Exercise instructions:
With the records below as your source, retype each line exactly from the top down to the line that contains "is not listed", and include that line.

BEGIN Source information

-- ==== Sys2Proof/Machine/State.lean ====
section
/-! DEFINITION. The machine's state as plain data (10_state.md R20: "the following list and nothing else"), the reasons a
step can stop, and the state right after reset. -/

namespace Sys2Proof.Machine

/-- The memory image as its nonzero bytes, addresses strictly rising (R37). An address of the image that is not listed
reads 0x00: the image is "zero-initialized" (R37). -/
abbrev Memory := List Host.Cell

/-- The canonical form from address `lo` upward: rising addresses of the image, and no byte equal to 0x00, which is what
an unlisted address reads as. -/
def Memory.wfFrom : Nat → Memory → Bool
  | _, [] => true
  | lo, (a, b) :: m => decide (lo ≤ a) && decide (a < Config.memSize) && decide (b ≠ 0) && Memory.wfFrom (a + 1) m

/-- The canonical form of the memory image: equal images are equal lists. -/
def Memory.wf (m : Memory) : Bool := Memory.wfFrom 0 m

/-- The whole state of the block (R20). -/
@[ext]
structure State where
  /-- The general registers R0 to R15 (R21). -/
  x : Vector Word 16
  /-- The program counter: during a step, the address of the instruction being executed (R25). -/
  pc : Addr
  /-- The flag register G, L, E (R30). -/
  flags : Flags
  /-- The halt state (R33). -/
  halted : Bool
  /-- The memory image, code and data (R37). -/
  mem : Memory
  /-- `count[op]`: how many instructions of each opcode were executed (R36). -/
  count : Vector Nat 16
  /-- `cycles`: how many instructions were executed (R36). -/
  cycles : Nat
deriving DecidableEq, Repr

/-- Why a step stops with a fault. -/
inductive Fault where
  /-- Raised by `step` alone, when the engine is not halted and the opcode byte at pc is 0x10 to 0xFF: the step result
  `InvalidOpcode`, which changes no state and ends the run (R90, R97, R146, R148). No instruction raises it. Safe: the
  spec calls it a fault state that is never final. -/
  | invalidOpcode
deriving DecidableEq, Repr

/-- Why the model gives no meaning. -/
inductive Refusal where
  /-- Raised by an arm of `exec` whose instruction has no meaning yet. No arm raises it: all sixteen rows have their
  meaning. Safe: a refused step proves nothing. -/
  | notModelled (mnemonic : String)
deriving DecidableEq, Repr

/-- The state after engine creation with the parameters at their decided defaults and the all-zero image (R26, R33, R36,
R37, R166). The registers and flags are D3's and D4's choice, not the source's: notes/assumptions/1.md and 2.md. -/
def State.reset : State where
  x := Params.decided.regInit
  pc := 0x0000
  flags := Params.decided.flagInit
  halted := false
  mem := []
  count := Vector.replicate 16 0
  cycles := 0

end Sys2Proof.Machine
end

END Source information

Exercise output:
-- ==== Sys2Proof/Machine/State.lean ====
section
/-! DEFINITION. The machine's state as plain data (10_state.md R20: "the following list and nothing else"), the reasons a
step can stop, and the state right after reset. -/

namespace Sys2Proof.Machine

/-- The memory image as its nonzero bytes, addresses strictly rising (R37). An address of the image that is not listed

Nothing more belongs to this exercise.